• _EXERCISE OBJECTIVE_:
Go through the data below and gather each line containing "that".

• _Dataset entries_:
::::::

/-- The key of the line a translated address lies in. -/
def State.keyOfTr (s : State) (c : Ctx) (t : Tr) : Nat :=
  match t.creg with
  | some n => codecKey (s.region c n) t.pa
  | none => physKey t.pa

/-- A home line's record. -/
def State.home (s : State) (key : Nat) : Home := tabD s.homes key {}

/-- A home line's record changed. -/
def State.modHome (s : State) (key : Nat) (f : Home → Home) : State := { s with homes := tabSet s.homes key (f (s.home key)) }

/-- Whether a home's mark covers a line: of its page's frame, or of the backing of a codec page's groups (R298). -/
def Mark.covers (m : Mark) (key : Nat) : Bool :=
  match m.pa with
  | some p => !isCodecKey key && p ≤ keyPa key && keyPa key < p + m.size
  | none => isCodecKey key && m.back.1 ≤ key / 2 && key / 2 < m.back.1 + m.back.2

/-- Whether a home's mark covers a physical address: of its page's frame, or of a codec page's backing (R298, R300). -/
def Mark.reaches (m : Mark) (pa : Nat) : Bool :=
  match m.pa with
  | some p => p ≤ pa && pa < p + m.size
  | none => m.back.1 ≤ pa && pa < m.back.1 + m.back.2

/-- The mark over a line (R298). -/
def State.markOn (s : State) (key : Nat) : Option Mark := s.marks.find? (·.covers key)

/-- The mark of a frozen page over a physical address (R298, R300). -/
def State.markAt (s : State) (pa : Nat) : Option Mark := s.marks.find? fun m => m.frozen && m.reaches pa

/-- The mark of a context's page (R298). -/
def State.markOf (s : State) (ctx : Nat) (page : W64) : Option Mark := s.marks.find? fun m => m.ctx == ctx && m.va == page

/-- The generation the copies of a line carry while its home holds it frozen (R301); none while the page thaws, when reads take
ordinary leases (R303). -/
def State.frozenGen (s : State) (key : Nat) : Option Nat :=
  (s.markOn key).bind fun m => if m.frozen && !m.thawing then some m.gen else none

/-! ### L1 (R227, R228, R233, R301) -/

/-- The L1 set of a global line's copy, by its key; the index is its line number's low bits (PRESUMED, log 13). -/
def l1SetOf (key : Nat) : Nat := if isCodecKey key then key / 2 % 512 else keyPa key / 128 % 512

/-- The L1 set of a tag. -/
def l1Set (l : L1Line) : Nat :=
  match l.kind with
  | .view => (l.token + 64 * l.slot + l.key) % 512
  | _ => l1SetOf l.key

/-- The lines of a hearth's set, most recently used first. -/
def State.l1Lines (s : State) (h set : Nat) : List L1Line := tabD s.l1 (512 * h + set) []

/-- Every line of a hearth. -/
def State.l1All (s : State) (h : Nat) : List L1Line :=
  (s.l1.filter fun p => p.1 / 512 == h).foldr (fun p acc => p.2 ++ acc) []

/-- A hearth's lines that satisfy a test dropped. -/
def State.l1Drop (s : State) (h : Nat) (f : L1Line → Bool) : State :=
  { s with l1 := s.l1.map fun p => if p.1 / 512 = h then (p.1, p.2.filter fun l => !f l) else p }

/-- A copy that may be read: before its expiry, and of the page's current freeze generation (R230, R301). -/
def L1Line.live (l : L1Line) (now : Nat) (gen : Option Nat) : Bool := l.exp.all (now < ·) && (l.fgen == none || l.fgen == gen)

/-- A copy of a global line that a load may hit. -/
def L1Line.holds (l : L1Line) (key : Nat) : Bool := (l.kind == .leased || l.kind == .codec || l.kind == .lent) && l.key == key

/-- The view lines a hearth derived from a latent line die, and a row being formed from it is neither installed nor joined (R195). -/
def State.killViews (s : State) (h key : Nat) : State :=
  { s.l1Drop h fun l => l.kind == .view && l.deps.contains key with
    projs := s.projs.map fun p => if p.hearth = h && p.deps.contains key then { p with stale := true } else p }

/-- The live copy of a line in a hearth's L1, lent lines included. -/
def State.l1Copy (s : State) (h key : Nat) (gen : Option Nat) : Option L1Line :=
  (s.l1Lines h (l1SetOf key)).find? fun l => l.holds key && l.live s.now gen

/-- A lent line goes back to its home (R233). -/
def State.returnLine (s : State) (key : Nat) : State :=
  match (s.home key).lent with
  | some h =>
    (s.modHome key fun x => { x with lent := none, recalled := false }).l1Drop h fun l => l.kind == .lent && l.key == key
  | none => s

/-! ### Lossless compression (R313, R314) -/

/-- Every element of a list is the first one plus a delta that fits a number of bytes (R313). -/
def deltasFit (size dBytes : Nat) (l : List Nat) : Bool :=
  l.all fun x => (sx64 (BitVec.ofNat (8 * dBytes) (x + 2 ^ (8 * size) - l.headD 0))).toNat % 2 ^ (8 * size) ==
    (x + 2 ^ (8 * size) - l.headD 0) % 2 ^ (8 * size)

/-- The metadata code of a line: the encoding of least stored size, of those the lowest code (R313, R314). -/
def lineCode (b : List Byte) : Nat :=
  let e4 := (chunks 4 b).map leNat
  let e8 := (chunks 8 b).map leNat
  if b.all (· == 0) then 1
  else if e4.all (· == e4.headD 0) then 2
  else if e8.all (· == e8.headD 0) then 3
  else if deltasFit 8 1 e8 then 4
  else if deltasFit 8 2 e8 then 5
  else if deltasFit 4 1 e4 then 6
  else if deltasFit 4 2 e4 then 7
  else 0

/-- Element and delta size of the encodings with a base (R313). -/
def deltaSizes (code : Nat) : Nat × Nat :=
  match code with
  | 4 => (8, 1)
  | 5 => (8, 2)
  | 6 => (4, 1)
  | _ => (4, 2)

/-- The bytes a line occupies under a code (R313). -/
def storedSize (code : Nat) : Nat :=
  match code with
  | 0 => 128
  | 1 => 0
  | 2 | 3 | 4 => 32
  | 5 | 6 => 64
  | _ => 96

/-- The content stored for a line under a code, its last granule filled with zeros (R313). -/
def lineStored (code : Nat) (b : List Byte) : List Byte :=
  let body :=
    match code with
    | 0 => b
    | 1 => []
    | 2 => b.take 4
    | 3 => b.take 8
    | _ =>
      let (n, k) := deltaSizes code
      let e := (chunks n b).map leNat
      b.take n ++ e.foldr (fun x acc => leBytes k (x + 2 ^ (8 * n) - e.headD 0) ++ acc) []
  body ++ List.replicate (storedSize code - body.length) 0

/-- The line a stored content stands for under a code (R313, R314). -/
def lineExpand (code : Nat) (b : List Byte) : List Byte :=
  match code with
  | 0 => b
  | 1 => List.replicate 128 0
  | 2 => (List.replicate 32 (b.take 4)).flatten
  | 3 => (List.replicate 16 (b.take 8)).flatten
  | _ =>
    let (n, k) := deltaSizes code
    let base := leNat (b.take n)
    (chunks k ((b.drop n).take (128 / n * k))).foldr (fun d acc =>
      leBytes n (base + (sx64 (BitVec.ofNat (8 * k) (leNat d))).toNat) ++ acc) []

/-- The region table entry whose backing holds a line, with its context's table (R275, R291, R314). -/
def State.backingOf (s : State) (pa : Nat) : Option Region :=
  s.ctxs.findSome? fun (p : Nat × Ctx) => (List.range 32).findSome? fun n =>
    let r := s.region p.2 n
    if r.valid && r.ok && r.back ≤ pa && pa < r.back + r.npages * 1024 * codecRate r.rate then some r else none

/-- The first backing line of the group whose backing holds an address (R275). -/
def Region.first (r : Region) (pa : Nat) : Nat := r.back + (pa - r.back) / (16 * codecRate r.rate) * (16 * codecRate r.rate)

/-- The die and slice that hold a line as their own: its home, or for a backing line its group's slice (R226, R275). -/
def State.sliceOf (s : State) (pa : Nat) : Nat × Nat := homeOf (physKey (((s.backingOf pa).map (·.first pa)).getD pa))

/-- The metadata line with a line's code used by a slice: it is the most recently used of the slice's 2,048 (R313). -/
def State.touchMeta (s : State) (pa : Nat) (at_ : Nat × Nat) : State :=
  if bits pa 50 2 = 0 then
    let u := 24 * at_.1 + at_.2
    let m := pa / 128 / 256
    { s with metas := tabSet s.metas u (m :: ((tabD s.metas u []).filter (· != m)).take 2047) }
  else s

::::::

• _OUTPUT OF THE TASK_:
/-- A hearth's lines that satisfy a test dropped. -/
/-- A copy that may be read: before its expiry, and of the page's current freeze generation (R230, R301). -/
/-- A copy of a global line that a load may hit. -/
/-- Every element of a list is the first one plus a delta that fits a number of bytes (R313). -/
/-- The die and slice that hold a line as their own: its home, or for a backing line its group's slice (R226, R275). -/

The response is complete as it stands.